Thanks again every one. Greatly appreciate the time everyone took to respond.


----------



## BigCountryNY

You're certainly welcome!  There is wealth of information on these forums thanks to all the members - especially those that have been here for a long time.  The only silly question is the one that isn't asked.


----------



## maple1

DoubleB said:


> Maple1,
> I've considered bringing stacked pallets into my garage, but am worried about rodents hitching a ride.  Do you have advice to mitigate that?


 
Not really. Not sure what your rodent situation is like in Wisconsin though. I have found a couple of old mice nests in a stack, but never any animals. Mice are an ongoing issue here wood or not, and I have a trapline going around the house, mainly the basement, that I check every couple of days. 10 traps in total. They seem to be able to get in under my basement roll-up door, where there are a couple of small cracks due to uneven floor surface. That goes on all summer, when I have no wood down there, so it's not the wood. Haven't seen one in a couple weeks now though.

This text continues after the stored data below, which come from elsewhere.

/-- COMMIT_PLAN with the draft version while no operation is in flight and no check fails: the DRAFT becomes the ACTIVE plan, the
plan version rises by one and is returned with ACCEPTED, and any operation then in flight is this commit. Hall states, hires and
accounts stay. A holder whose hall or language goes is cut with its booth's requests; the channel token records follow their languages,
and a channel left without a holder passes to the head of its wait list; changed relay defaults are taken and every pick that then fails
the relay check becomes FLOOR; each console is told what became of it by MIC_OFF or MIC_ON, RELAY_SET, LOCK and UNLOCK; every destination
takes its desired source and is settled, left STUCK or marked; the beacons of halls without a mark take the new map; the operation, or its
report where nothing was marked, carries the counts. A stale version and an operation in flight refuse it, in that order. The checks that
keep a language read as R3, R7 and R21 say. (That a version of 65536 or above is a stale one is notes/assumptions 14, that each booth gets one
RELAY_SET with its final pick 24: the model's choices.) -/
def Obligations.CommitIsTaken : Prop :=
  (∀ (tag : Tag) (version : Word) (s : State), Ready s → s.commitCheck version.toNat = none →
    ∃ t, exec (.commitPlan tag version) s = .next t ∧
      t.cpi.held = { result := .accepted, code := 0x17, tag := tag, body := [natWord (s.pls.planVersion + 1).toNat] } ∧
      t.pls.active = s.pls.draft ∧ t.pls.draft = s.pls.draft ∧ t.pls.draftVersion = s.pls.draftVersion ∧
      t.pls.planVersion = s.pls.planVersion + 1 ∧ t.pls.languages = s.pls.languages ∧
      (∀ o, t.pls.operation = some o → o.kind = .commit ∧ o.version = s.pls.planVersion + 1) ∧
      (∀ h, (t.hall h).state = (s.hall h).state) ∧ t.rpm = s.rpm ∧ t.acu = s.acu) ∧
  (∀ (tag : Tag) (version : Word) (s : State), Ready s → version.toNat ≠ s.pls.draftVersion.toNat →
    exec (.commitPlan tag version) s =
      .next (answered s s 0x17 tag .staleDraft [noneWord, noneWord, noneWord, noneWord])) ∧
  (∀ (tag : Tag) (version : Word) (s : State), Ready s → version.toNat = s.pls.draftVersion.toNat →
    s.pls.operation ≠ none →
    exec (.commitPlan tag version) s = .next (answered s s 0x17 tag .busy [noneWord, noneWord, noneWord, noneWord])) ∧
  -- the plan notice: cuts, picks
  (∀ (tag : Tag) (version : Word) (s t : State), Ready s → s.commitCheck version.toNat = none →
    exec (.commitPlan tag version) s = .next t →
    let p : Pls := { s.pls with active := s.pls.draft }
    (∀ b < 32, (s.booth b).holder = none → (t.booth b).holder = none ∧ (t.booth b).requests = (s.booth b).requests) ∧
    (∀ b < 32, ∀ a, (s.booth b).holder = some a →
      (BoothKept s.pls p b (s.booth b).direction → (t.booth b).holder = some a ∧
        (t.booth b).requests = (s.booth b).requests ∧ (t.booth b).deadline = (s.booth b).deadline) ∧
      (¬ BoothKept s.pls p b (s.booth b).direction → (t.booth b).holder = none ∧ (t.booth b).requests = [] ∧
        (t.booth b).deadline = none ∧ (HoldersAtHome s → ∀ c ∈ consolesOf b, (t.floor c).mic = .off ∧
          ((s.floor c).mic ≠ .off → (t.floor c).lastOff = some .planCut ∧ (t.floor c).dutyTimer = 0)))) ∧
    (let told := fun b => if (s.pls.active.booth b).relay = (p.active.booth b).relay then (s.booth b).pick
        else (p.active.booth b).relay
      let picks := fun b => if b < 32 then told b else (s.booth b).pick
      let r : Report := (t.pls.operation.map fun o => o.report .complete).getD t.pls.report
      (∀ b < 32, (t.booth b).pick = if p.relayCheck picks b (told b) = none then told b else .floor) ∧
      r.kind = some .commit ∧ r.ending = .complete ∧ r.version = s.pls.planVersion + 1 ∧ r.stuck = 0 ∧
      r.hallsChanged = (List.range 6).countP (fun h => (s.pls.effectivePlan h).differs (p.effectivePlan h)) ∧
      r.relayResets = (List.range 32).countP (fun b => p.relayCheck picks b (told b) ≠ none) ∧
      r.planCuts = (((List.range 32).filter fun b => (s.booth b).holder ≠ none ∧
        ¬ BoothKept s.pls p b (s.booth b).direction).map s.activeConsoles).sum)) ∧
  -- the directives of the plan notice, in their order: the microphone, the pick, the lock
  (∀ (tag : Tag) (version : Word) (s t : State), Ready s → s.commitCheck version.toNat = none →
    exec (.commitPlan tag version) s = .next t → HoldersAtHome s →
    let p : Pls := { s.pls with active := s.pls.draft }
    let told := fun b => if (s.pls.active.booth b).relay = (p.active.booth b).relay then (s.booth b).pick
        else (p.active.booth b).relay
    let picks := fun b => if b < 32 then told b else (s.booth b).pick
    ∀ b < 32, ∀ a ∈ consolesOf b,
      let cut : Prop := (s.booth b).holder ≠ none ∧ ¬ BoothKept s.pls p b (s.booth b).direction
      let mic := if cut ∧ (s.floor a).mic ≠ .off then (s.link a).enqueue (.micOff .planCut)
        else if (s.floor a).mic ≠ .live ∧ (t.floor a).mic = .live then (s.link a).enqueue .micOn else s.link a
      let relay := if (t.booth b).pick ≠ (s.booth b).pick ∨ p.relayCheck picks b (told b) ≠ none
        then mic.enqueue (.relaySet (t.booth b).pick) else mic
      let was := (s.hall (s.pls.boothHall b)).state
      let now := (s.hall (p.boothHall b)).state
      { t.link a with offered := (s.link a).offered } =
        if was = .live ∧ now ≠ .live then relay.enqueue .lock
        else if was ≠ .live ∧ now = .live then relay.enqueue .unlock else relay) ∧
  -- the channel token records
  (∀ (tag : Tag) (version : Word) (s t : State), Ready s → s.commitCheck version.toNat = none →
    exec (.commitPlan tag version) s = .next t → ∀ h < 6, s.pls.joinedJunior h = false → ∀ c, 1 ≤ c → c ≤ 31 →
    let p : Pls := { s.pls with active := s.pls.draft }
    ((∀ l, (p.effectivePlan h).languageAt c = some l → (s.pls.effectivePlan h).carries l = false) →
      t.token (busOf h c) = { holder := none, waits := [], service := 0 }) ∧
    (∀ l d, (p.effectivePlan h).languageAt c = some l → (s.pls.effectivePlan h).channelOf l = some d →
      (t.token (busOf h c)).service = (s.token (busOf h d)).service ∧
      (∀ b < 32, (s.token (busOf h d)).holder = some b → (∃ a, (s.booth b).holder = some a) →
        BoothKept s.pls p b (s.booth b).direction → (t.token (busOf h c)).holder = some b ∧
          ((∀ x ∈ (s.token (busOf h d)).waits, (s.booth x).holder = none ∨ BoothKept s.pls p x (s.booth x).direction) →
            (t.token (busOf h c)).waits = (s.token (busOf h d)).waits)) ∧
      (∀ b < 32, (s.token (busOf h d)).holder = some b → (s.booth b).holder ≠ none → s.pls.boothHall b = h →
        ¬ BoothKept s.pls p b (s.booth b).direction →
        ((s.token (busOf h d)).waits = [] → (t.token (busOf h c)).holder = none) ∧
        (∀ w rest a, (s.token (busOf h d)).waits = w :: rest →
          (∀ x ∈ w :: rest, (s.booth x).holder = none ∨ BoothKept s.pls p x (s.booth x).direction) →
          (s.booth w).holder = some a → (t.token (busOf h c)).holder = some w ∧ (t.token (busOf h c)).waits = rest ∧
            (t.floor a).mic = .live)))) ∧
  -- the apply notice: destinations, marks, beacons
  (∀ (tag : Tag) (version : Word) (s t : State), Ready s → s.commitCheck version.toNat = none →
    exec (.commitPlan tag version) s = .next t →
    (∀ d < 224, { t.route d with attempts := 0 } =
      { s.route d with
        desired := t.desiredSource d, attempts := 0
        status := if t.desiredSource d = (s.route d).desired ∨ (s.route d).status = .stuck then (s.route d).status
          else if (s.route d).confirmed = some (t.desiredSource d) then .settled else .pending
        mark := if t.desiredSource d = (s.route d).desired ∨ (s.route d).status = .stuck then (s.route d).mark
          else if (s.route d).confirmed = some (t.desiredSource d) then false else true }) ∧
    t.pls.markCount = (List.range 224).countP (fun d => (t.route d).mark) ∧
    (t.pls.operation ≠ none ↔ t.pls.markCount ≠ 0) ∧
    (t.pls.markCount = 0 → t.tau.hasCause .commitDone = true) ∧
    ((∀ d < 224, (s.route d).mark = false) → ∀ h < 6, (t.hall h).announced =
      if t.markedOf h = 0 then t.pls.beaconMap h else (s.hall h).announced)) ∧
  -- what keeps a language
  (∀ (s : State) (l : Nat),
    let plan := s.pls.active.namesLanguage l = true ∨ s.pls.draft.namesLanguage l = true
    let preference := ∃ a, (s.account a).state ≠ .free ∧ (s.account a).preference = some l
    let hire := ∃ r h, ((s.receiver r).state = .issued ∨ (s.receiver r).state = .overdue ∨ (s.receiver r).state = .lost) ∧
      (s.receiver r).hire = some h ∧ h.language = l
    (s.languageHolder l = some 0 ↔ plan) ∧ (s.languageHolder l = some 1 ↔ ¬ plan ∧ preference) ∧
    (s.languageHolder l = some 2 ↔ ¬ plan ∧ ¬ preference ∧ hire) ∧
    (s.languageHolder l = none ↔ ¬ plan ∧ ¬ preference ∧ ¬ hire)) ∧
  (∀ (p : Plan) (l : Nat), p.namesLanguage l = true ↔
    (∃ h c, h < 6 ∧ 1 ≤ c ∧ c ≤ 31 ∧ (((p.hall h).entry c).language = some l ∨ ((p.hall h).entry c).fallback = .language l)) ∨
    ∃ b < 32, (p.booth b).a = some l ∨ (p.booth b).b = some l ∨ (p.booth b).relay = .language l) ∧
  (∀ (p : HallPlan) (l : Nat), p.carries l = true ↔ ∃ c, 1 ≤ c ∧ c ≤ 31 ∧ c < p.width ∧ (p.entry c).language = some l) ∧
  (∀ (s : State) (h : Nat) (p : HallPlan) (l : Nat), s.lostLanguage h p = some l ↔ l < 48 ∧ s.demand h l ≠ 0 ∧
    p.carries l = false ∧ ∀ m < l, s.demand h m ≠ 0 → p.carries m = true) ∧
  (∀ (s : State) (h l : Nat), s.demand h l = s.listening h l + s.openTickets h l)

About the only advice I can think to give about anything that might be an issue (wetness, bugs, mice) is keep the wood as far off the ground as possible when it's outside.

Everyone around here does the same thing I do (not many do pallets though) and I have never heard any horror stories that seem to be worrying a lot of people on here. The only ones who keep their wood outside all year are using OWBs.


----------



## DoubleB

maple1 said:


> They seem to be able to get in under my basement roll-up door



Yea, there's more than one way for mice to get in my garage if they're determined, like the one I saw scoot by last week.  I don't like the idea of bringing in a pallet with a mouse nest, but neither did I like spending 20+ hours recently dismantling stacks and restacking 5.5 cords in my garage.  So I'm starting to think the risk of bringing in a mouse might be worth it, if it is likely to happen anyways.  

I have some time to think about it, since I have a couple more years of wood already stacked on pallets in a non-transportable manner.


----------



## maple1

Also, not all my wood gets rolled in & parked. Only half of it. The other half gets rolled in & re-piled on top of the parked ones. But just being able to roll it into where it needs to go is a huge help, even if I half to re-pile half of it.


----------



## osagebow

In my case, before we have prolonged freezes, only clean knothole-free stuff comes in, even for only a few days. Had a widow crawl out of a knothole right in front of the stove, and the wife brought me one in a pint glass once she caught near the stove.  She was a bit perturbed.

 I'll keep a stack of sketchy stuff in the wood shed and chuck it directly in when convienent. I have maple inside as kindling, it doesn't usually have hiding places.


----------



## Rossco

Well I have / had about 2/3 of a cord in my wood room in the basement. Same last year and never had a bug problem. 

I have two wood rooms in the basement actually but only use one. 

Once the store is empty, I don't reload. I just haul 4 Days worth in and rack it. 

Maybe I will reload the wood room this year, its cold storage so no Wakey Wakey.


----------



## seabert

NYCPrincess said:


> HI everyone,
> 
> Are there any concerns with storing my firewood in my garage (attached to my home) or against my house outside? Termites? or any other potential threats like mold, etc?
> 
> Very interested in your thoughts, experiences, opinions.
> 
> Thanks.


I started using Envi blocks last year. They are no problem in the garage as they are bug free and stack easily. I now only use 2 cords a season and mostly use the Envi's. The cord wood I have is only stuff I scrounge for free over time and split myself so I know how well seasoned it is and I only use near perfect splits. My wife will only load the Envi's because they are so much easier than logs. I have to say my chimney is really clear as well.


----------